One of the first things that Emperor Wuzong had to deal with was the collapse of the Uyghur Khanate, which had served as Tang's vassal and ally in various campaigns through the decades. In 840, due to internal power struggles, the khaganate was weakened, such that when the Xiajiasi (Kirghiz) khan Are (阿熱) attacked, the Uyghur khan Yaoluoge Hesa (藥羅葛闔馺) was killed. The khaganate's Nine Clans scattered, fleeing in various directions. One major group, under the leadership of the prince Wamosi and the nobles Chixin (赤心), Pugu (僕固), and Najiachuo (那頡啜), headed for the Tang border city of Tiande (天德, in modern Hohhot, Inner Mongolia) and sought to submit to Tang. The leader of another major group, the noble Yaoluoge Wuxi, claimed the khan title for himself (as Wujie Khan). Wujie Khan subsequently seized Emperor Wuzong's aunt Princess Taihe, who had married a previous khan (Chongde Khan), and held her hostage. Other Uyghur remnants pillaged along the Tang border, causing great disruption in the area. At Li Deyu's suggestion, Emperor Wuzong supplied food to the displaced Uyghurs to try to calm them, while accepting Wamosi's submission. When Wujie Khan subsequently demanded that Tang turn Wamosi over to him as a traitor, Emperor Wuzong refused.

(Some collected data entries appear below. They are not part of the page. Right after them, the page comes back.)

-- ==== Sys2Proof/Machine/State.lean ====
section
/-!
DEFINITION. The machine's state as plain data, the ways a step can stop, and the state right after reset.
Register words live in `State.regs` (families in RegMapA, RegMapB and RegMapC); what no register shows
lives in one structure per chapter of the spec.
-/

namespace Sys2Proof.Machine

/-- A sparse register map: (family, index) pairs strictly rising in lexicographic order with their words; a
word that is not listed holds its reset value (R10). -/
abbrev RegMap := List ((Nat × Nat) × Word)

/-- Something that leaves the device, in the order in which it left. -/
inductive Out where
  /-- A Usest message to a UDP address and port (R78). -/
  | usest (addr port : Nat) (octets : List Nat)
  /-- A frame handed to the line of an Ethernet port: port, octets, stomped FCS. -/
  | frame (port : Nat) (octets : List Nat) (stomped : Bool)
  /-- A CAN frame transmitted by a controller: words of its header and its data octets. -/
  | can (ctrl : Nat) (hdr : List Nat) (data : List Nat)
  /-- A LIN response transmitted by a channel: identifier and octets. -/
  | lin (ch id : Nat) (data : List Nat)
  /-- A message-signalled interrupt: address and data. -/
  | msi (addr data : Nat)
  /-- An exception that a core takes, by its INIT: cause and trap value (R369, R391, R395). -/
  | trap (core cause tval : Nat)
  /-- The response that ends a read without its data: initiator, address and code of Table 1-4 (R22). -/
  | response (init addr code : Nat)
  /-- A pulse, level or wave on a pin, named by a number of the owning chapter. -/
  | pin (what index value : Nat)
  deriving DecidableEq, Repr

/-- One target port (R15, R25): the causes in force, the cause that placed it in FENCED, its count of
requests ended by TARGET_RESET, and whether FS106 was raised for this fence.  `shut` stays true from the entry
into FENCED until the block signals ready with no cause left. -/
structure PortSt where
  shut   : Bool
  causes : List Nat
  reason : Nat
  treset : Nat
  stuck  : Bool
  deriving DecidableEq, Repr

/-- A port after reset: open. -/
def PortSt.init : PortSt := ⟨false, [], 0, 0, false⟩

/-- The ports that lie behind the spine link while it is not UP: fenced for the link (R36, R483). -/
def linkShut : Tab PortSt := [(0x002, ⟨true, [5], 5, 0, false⟩), (0x004, ⟨true, [5], 5, 0, false⟩), (0x1006, ⟨true, [5], 5, 0, false⟩)]

/-- The fabric's state that no register shows (chapter 1). -/
structure FabSt where
  /-- Target ports by canonical port number. -/
  ports : Tab PortSt
  /-- Consecutive CRC failures of the flit in the buffer (R35). -/
  crcFails : Nat
  /-- Failed retrains in a row (R35). -/
  retrainFails : Nat
  /-- A flit has been received without a CRC error since the last retrain (R35). -/
  goodSince : Bool
  /-- Replays in the present beat (FS99). -/
  replaysBeat : Nat
  /-- The hold value copied to the H-die at the last link-up, in 100 µs steps (R37). -/
  holdInForce : Nat
  /-- Knell's hold timer runs (R36); SPINE_STAT.HOLDING shows it but after a reset of the FABRIC block (R43). -/
  holding : Bool
  /-- The H-die's functional blocks have been reset and have not restarted at a link-up. -/
  hdieReset : Bool
  /-- The H-die has left reset since. -/
  released : Bool
  /-- The H-die was reset otherwise than by power-on or RESET_CHIP, so that the channels restart under R162 and not under R163. -/
  restart : Bool
  deriving DecidableEq, Repr

/-- A publication slot (R55 to R58): its visible word, the value written in this beat, and the word the
far side of the spine link holds. -/
structure SlotSt where
  visible : Nat
  pendV   : Option Nat
  far     : Nat
  deriving DecidableEq, Repr

/-- A slot after reset (R59): visible word 0xFFFF_0000. -/
def SlotSt.init : SlotSt := ⟨0xFFFF0000, none, 0xFFFF0000⟩

/-- A twin-word consumer (R60 to R63). -/
structure ConsSt where
  vGood : Nat
  sLast : Nat
  bLast : Nat
  /-- Consecutive checks without a good word. -/
  held  : Nat
  /-- The reference state of R61. -/
  ref   : Bool
  /-- The safe action has been taken. -/
  safe  : Bool
  /-- The word of the last check was good. -/
  good  : Bool
  deriving DecidableEq, Repr

/-- A consumer after reset: in the reference state (R61). -/
def ConsSt.init : ConsSt := ⟨0, 0, 0, 0, true, false, false⟩

/-- Publication slots and their consumers (chapter 2). -/
structure TwinSt where
  slots : Tab SlotSt
  /-- Consumers by consumer number. -/
  cons  : Tab ConsSt
  /-- KN_GRPg.PROD as the BEAT block copied it at the boot lock (R59). -/
  knProd : Tab Nat
  deriving DecidableEq, Repr

/-- Where a dictionary request comes from: a DICT window (with whether Belfry wrote it), a UDP session (with its address and port, and the path back: the 16 octets of the
device's own address and the Ethernet header of a reply without its EtherType),
or a CAN peer slot. -/
inductive DSrc where
  | win (w : Nat) (belfry : Bool)
  | udp (addr port : Nat) (path : List Nat)
  | can (slot : Nat)
  deriving DecidableEq, Repr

Subsequently, Wujie Khan's forces and Tang's border defense forces came into open conflict, even though both sides continued negotiations. In 843, the Tang general Liu Mian (劉沔) launched a surprise attack against Wujie Khan, led by his officer Shi Xiong. Shi crushed Wujie Khan's forces and rescued Princess Taihe. Wujie Khan fled, and subsequently, the Uyghur tribes created only minor nuisances for Tang and no longer posed a major threat.

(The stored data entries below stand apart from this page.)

/-- A first cell at a port that switches and has its link up, with no other frame arriving. -/
def firstCell (p : Nat) (octets : List Nat) (len : Nat) (sec : Option SecTag) (origin : Option TxOrigin) (s : State) :
    State :=
  if swGated s p || !s.flag F.SW_CTRL_EN 0 || !portEn s p || !portUp s p || (arrivingAt s p).isSome then s
  else if portConsumes s p octets then
    (if typeAt octets (afterTag octets) = 0x8808 then s.incSat F.EP_CNT_CNT (12 * p + 3) else s)
  else swArrive p octets len sec origin s

/-- FRAME_FIRST_CELL (R228): `octets` are the bytes of the first cell as received, with the SecTAG that a port with a SecY has removed
from them in `sec`; `len` is L, without SecTAG and ICV (R259). -/
def execFrameFirstCell (p : Fin 24) (octets : List Nat) (len : Nat) (sec : Option SecTag) (s : State) : Res :=
  .next (firstCell p (octets.take 64) len sec none s)

/-- The octets that MACsec makes of a copy's bytes, where it protects it (R274). -/
def wireForm (c : SwCopy) (body : List Nat) : List Nat := match c.sa with | some a => a.protect body | none => body

/-- The first `k` cells of frame `x` leave port `e` as `body`, with a stomp or without: one-step modification and its counts, MACsec, the
wire or the endpoint with a credit for each further cell, and the echo (R241, R246, R297, R301). -/
def sendCopy (e : Nat) (x : SwFrame) (c : SwCopy) (body : List Nat) (k : Nat) (stomp : Bool) (s : State) : State :=
  let r := oneStep s e x.ingress x.origin c body
  let w := wireForm c r.1
  let s := oneStepCount e r.2 s
  let s := if e < 20 then s.emit (.frame e (w ++ (if stomp then stompOf w else fcsOf w)) stomp)
    else
      let s := s.put F.SW_ICR_STAT_TX_CRED (e - 20) (s.get F.SW_ICR_STAT_TX_CRED (e - 20) - (k - c.out))
      { s with sw := { s.sw with rxq := tupd [] s.sw.rxq e (· ++ [⟨r.1, k, x.ingress, x.cls, x.t, x.gen, stomp, []⟩]) } }
  match x.origin with
  | some o => echoReturn o x.ingress e c.t0 c.g0 x.cls x.vid stomp (r.1 ++ (if stomp then stompOf r.1 else fcsOf r.1)) s
  | none => s

/-- A copy without a charge for its last cell is abandoned (R235): one that is cut through ends with a stomp after what it has sent. -/
def abandonCopy (f e : Nat) (s : State) : State :=
  match copyOf s f e with
  | none => s
  | some c =>
    let x := frameSt s f
    let s := if c.cut then
        (sendCopy e x c (egressForm s e x (x.octets.take (64 * (x.cells - 1)))) (x.cells - 1) true s).incSat F.SW_CT_TX_STOMPS e
      else s
    swFaultFree 260 e x.cls (swEvt 27 (dropCopy f e 6 s))

/-- Cells of a frame after which it is ended at MAX_FRAME (R229). -/
def cellLimit (s : State) (x : SwFrame) : Nat := cellsOf (min x.len (s.get F.SW_PORT_HDRM_MAX_FRAME x.ingress))

/-- A further cell of frame `f` arrives (R234, R235). -/
def nextCell (f : Nat) (octets : List Nat) (s : State) : State :=
  let x := frameSt s f
  if cellLimit s x ≤ x.cells then s
  else
    let s := s.setFrame f (growFrame s x (octets.take 64))
    if x.copies.isEmpty then s
    else
      settleFrame f ((allocCell f s).each (x.copies.map (·.port)) (fun e s =>
        let r := chargeCell f e s
        if r.1 then r.2 else abandonCopy f e s))

/-- CONTINUATION_CELL (R234). -/
def execContinuationCell (p : Fin 24) (octets : List Nat) (s : State) : Res :=
  .next (match arrivingAt s p with | some f => nextCell f octets s | none => s)

/-- A stored copy whose frame has ended and whose cells have all crossed enters its egress queue (Table 8-3). -/
def toEgress (f e : Nat) (s : State) : State :=
  match copyOf s f e with
  | some c =>
    let x := frameSt s f
    if c.st = 0 ∧ x.ended ∧ c.crossed = x.cells then
      let s := cbsSettle e x.cls s
      let q := s.sw.qseq
      ({ s with sw := { s.sw with qseq := q + 1 } }).updCopy f e (fun c => { c with st := 1, qseq := q })
    else s
  | none => s

/-- Frame `f` fails its end-of-frame checks with reason `r` (R230, R241): stored copies are dropped, copies that are cut
through will end with a stomp, and a tentative number is withdrawn (R273). -/
def failFrame (f r : Nat) (s : State) : State :=
  let x := frameSt s f
  let s := match x.frer with | some (k, q) => frerWithdraw k q s | none => s
  let stored := (x.copies.filter (fun c => !c.cut)).map (·.port)
  let cut := (x.copies.filter (·.cut)).map (·.port)
  let s := if stored.isEmpty then s else countDrop x.ingress x.cls r s
  let s := if cut.isEmpty then s else s.incSat F.SW_CT_RX_STOMPS x.ingress
  let s := s.each cut (fun e s => s.incSat F.SW_CT_TX_STOMPS e)
  let s := s.updFrame f (fun y => { y with bad := true })
  s.each stored (fun e s => endCopy f e r s)

/-- The end of frame `f` (R228 checks 9 and 10). -/
def endFrame (f : Nat) (fcsOk : Bool) (icv : List Nat) (s : State) : State :=
  let x := frameSt s f
  let icvOk := match x.sa, x.sec with
    | some a, some t => a.icv (secOctets t) (x.raw.take (x.raw.length - 4)) == icv
    | _, _ => false
  let s := { s with sw := { s.sw with arriving := tset 0 s.sw.arriving x.ingress 0 } }
  let long := decide (s.get F.SW_PORT_HDRM_MAX_FRAME x.ingress < x.len)
  let s := s.updFrame f (fun y => { y with ended := true })
  let s := if !fcsOk || long then
      failFrame f 0x0B (s.incSat F.EP_CNT_CNT (12 * x.ingress + 2))
    else
      let r := msecRx x.ingress (frameType x) x.sec icvOk s
      if r.1 then r.2.incSat F.EP_CNT_CNT (12 * x.ingress) else failFrame f 0x0A r.2
  settleFrame f (s.each (x.copies.map (·.port)) (toEgress f))

/-- FRAME_END (R241): the last cell's bytes, where it is not the first cell, the verdict on the FCS, and the ICV of a MACsec frame. -/
def execFrameEnd (p : Fin 24) (octets : List Nat) (fcsOk : Bool) (icv : List Nat) (s : State) : Res :=
  .next (match arrivingAt s p with
    | some f => endFrame f fcsOk icv (if octets.isEmpty then s else nextCell f octets s)
    | none => s)

/-! ### The crossbar (R237 to R239) -/

/-- Copies with a received cell that has not crossed. -/
def crossing (s : State) : List (Nat × SwFrame × SwCopy) :=
  (liveCopies s).filter (fun x => (x.2.2.st == 0 || x.2.2.cut) && decide (x.2.2.crossed < x.2.1.cells))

=== The Zhaoyi campaign ===
Immediately after the dissipation of the Uyghur threat, however, Emperor Wuzong faced a crisis of a different kind. In 843, Liu Congjian the military governor (Jiedushi) of Zhaoyi Circuit (昭義, headquartered in modern Changzhi, Shanxi), who had governed Zhaoyi in de facto independence from the imperial government and who had a strident rivalry with Qiu Shiliang, was seriously ill, and Liu wanted his adoptive son (and biological nephew) Liu Zhen to succeed him, and set up the power structure at the circuit to facilitate the transition. He submitted petitions requesting that Liu Zhen be allowed to take over the circuit. When Liu Congjian thereafter died, Liu Zhen sought to inherit the circuit. Li Deyu, believing that this would be a prime opportunity for the imperial government to seize control of Zhaoyi Circuit, advocated a campaign against Liu Zhen, and Emperor Wuzong agreed.

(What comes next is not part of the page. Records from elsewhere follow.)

/-- A linear difference, clamped at 0 with SAT (R120). -/
def clampSub (a b : Nat) : Nat × Bool := (a - b, decide (a < b))

/-- END (R120). -/
def execStrokeEnd (n : Fin 16) (late : Nat) (s : State) : Res :=
  .next (stroke 0x00 n late (fun _ s => s.updEng n (fun e => { e with done := true })) s)

/-- WAIT (R119). -/
def execStrokeWait (n : Fin 16) (late : Nat) (s : State) : Res := .next (stroke 0x01 n late (fun _ s => s) s)

/-- CHIME (`sub` 0) or RAW [15:6] of a measurement word, or none while it is not VALID (R120). -/
def sampleWord (w : Word) (sub : Nat) : Option Nat :=
  if getBits w 31 31 = 0 then none else some (if sub = 0 then getBits w 25 16 else getBits w 15 6)

/-- The sample of a class and index (Table 4-4), or none while it is not valid. -/
def sample (s : State) (cls i sub : Nat) : Option Nat :=
  match cls with
  | 0x00 => sampleWord (s.rd R.PWR_I i) sub
  | 0x01 => sampleWord (s.rd R.PWR_VOUT i) sub
  | 0x02 => sampleWord (s.rd R.PWR_VDS i) sub
  | 0x03 => sampleWord (s.rd R.PWR_I (56 + i)) sub
  | 0x04 => sampleWord (s.rd R.PWR_VOUT (56 + i)) sub
  | 0x05 => sampleWord (s.rd R.PWR_VDS (56 + i)) sub
  | 0x08 => sampleWord (s.rd R.IOX_MFI_AN i) sub
  | 0x09 => some (b2n ((s.rd R.IOX_MFI_DIG (i / 32)).getLsbD (i % 32)))
  | 0x0A => sampleWord (s.rd R.IOX_RAI_V i) sub
  | 0x0B => sampleWord (s.rd R.IOX_BR_I i) sub
  | 0x0C => if s.flag F.SENT_FC_VALID i then some (sentTabla s (i / 2) (i % 2) / 4) else none
  | 0x10 => sampleWord (s.rd R.FEED_I i) sub
  | 0x11 => sampleWord (s.rd R.FEED_V i) sub
  | 0x1F => some (s.get64 R.BEAT_NBI_LO R.BEAT_NBI_HI 0 / 2 ^ i % 1024)
  | _ => none

/-- The effect of RDS. -/
def rds (n w : Nat) (s : State) : State :=
  match sample s (skClass w) (skIndex w) (skSub w) with
  | some v => s.setW n (skDst w) v
  | none => s.setInv n

/-- RDS (R120). -/
def execStrokeRds (n : Fin 16) (late : Nat) (s : State) : Res := .next (stroke 0x02 n late (rds n) s)

/-- Ordinal of the RDT stroke at a position among the table's RDT strokes (R123). -/
def rdtOrdinal (s : State) (n k : Nat) : Nat :=
  ((List.range k).filter (fun i => match activeStroke s n i with
    | some w => skOp w == 0x03
    | none => false)).length

/-- Consumer number of an RDT stroke (R123). -/
def rdtConsumer (n j : Nat) : Nat := 0x8000 + 0x40 * n + j

/-- The effect of RDT: a check of the slot's visible word as a consumer (R123). -/
def rdt (n w : Nat) (s : State) : State :=
  let c := rdtConsumer n (rdtOrdinal s n (engSt s n).pc)
  let s := s.checkWord c (skSlot w) (slotSt s (skSlot w)).visible (skHold w) false
  let k := consSt s c
  if k.safe then (s.setW n (skDst w) 0).setSafe n else s.setW n (skDst w) k.vGood

/-- RDT (R120, R123). -/
def execStrokeRdt (n : Fin 16) (late : Nat) (s : State) : Res := .next (stroke 0x03 n late (rdt n) s)

/-- LDI (R119). -/
def execStrokeLdi (n : Fin 16) (late : Nat) (s : State) : Res := .next (strokeW 0x04 n late (fun _ w => skImm w) s)

/-- MOV (R119). -/
def execStrokeMov (n : Fin 16) (late : Nat) (s : State) : Res :=
  .next (strokeW 0x05 n late (fun s w => wreg s n (skA w)) s)

/-- CLT (R119). -/
def execStrokeClt (n : Fin 16) (late : Nat) (s : State) : Res :=
  .next (strokeC 0x08 n late (fun s w => decide (wreg s n (skA w) < wreg s n (skB w))) s)

/-- CLE (R119). -/
def execStrokeCle (n : Fin 16) (late : Nat) (s : State) : Res :=
  .next (strokeC 0x09 n late (fun s w => decide (wreg s n (skA w) ≤ wreg s n (skB w))) s)

/-- CEQ (R119). -/
def execStrokeCeq (n : Fin 16) (late : Nat) (s : State) : Res :=
  .next (strokeC 0x0A n late (fun s w => decide (wreg s n (skA w) = wreg s n (skB w))) s)

/-- CLTI (R119). -/
def execStrokeClti (n : Fin 16) (late : Nat) (s : State) : Res :=
  .next (strokeC 0x0B n late (fun s w => decide (wreg s n (skA w) < skImm w)) s)

/-- CGEI (R119). -/
def execStrokeCgei (n : Fin 16) (late : Nat) (s : State) : Res :=
  .next (strokeC 0x0C n late (fun s w => decide (skImm w ≤ wreg s n (skA w))) s)

/-- CADD (R50). -/
def execStrokeCadd (n : Fin 16) (late : Nat) (s : State) : Res :=
  .next (strokeSat 0x10 n late (fun s w => chAdd (wreg s n (skA w)) (wreg s n (skB w))) s)

/-- CSUB (R50). -/
def execStrokeCsub (n : Fin 16) (late : Nat) (s : State) : Res :=
  .next (strokeSat 0x11 n late (fun s w => chSub (wreg s n (skA w)) (wreg s n (skB w))) s)

/-- CMUL (R50). -/
def execStrokeCmul (n : Fin 16) (late : Nat) (s : State) : Res :=
  .next (strokeSat 0x12 n late (fun s w => chMul (wreg s n (skA w)) (wreg s n (skB w)) (bitsOf w 4 0)) s)

/-- CMIN (R119). -/
def execStrokeCmin (n : Fin 16) (late : Nat) (s : State) : Res :=
  .next (strokeW 0x13 n late (fun s w => min (wreg s n (skA w)) (wreg s n (skB w))) s)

Initially, the imperial government was concerned that three other de facto independent circuits north of the Yellow River (Weibo (魏博, headquartered in modern Handan, Hebei), then governed by He Hongjing; Chengde (成德, headquartered in modern Shijiazhuang, Hebei), then governed by Wang Yuankui; and Lulong (盧龍, headquartered in modern Beijing, then governed by Zhang Zhongwu) would side with Zhaoyi. Emperor Wuzong secured their cooperation by effectively promising the three circuits that he would not interfere with their independence, and in fact secured the military cooperation of both Weibo and Chengde in the campaign against Zhaoyi by leaving the task of capturing Zhaoyi's three eastern prefectures, east of the Taihang Mountains, to Wang and He Hongjing. The other imperial generals, including Wang Zai, Shi Xiong, and Liu Mian, concentrated on Zhaoyi's two western prefectures, including its capital Lu Prefecture (潞州). Initially, the imperial forces could not advance well against Zhaoyi forces, and the campaign was complicated by a mutiny by the officer Yang Bian (楊弁) at Hedong Circuit (河東, headquartered in modern Taiyuan, Shanxi) early in 844. Yang's mutiny was quickly put down, however, and the imperial forces continued their assault on Zhaoyi. In fall 844, the three eastern prefectures surrendered to He Hongjing and Wang Yuankui, and soon thereafter, Liu Zhen was killed by his own officer Guo Yi (郭誼), who then surrendered.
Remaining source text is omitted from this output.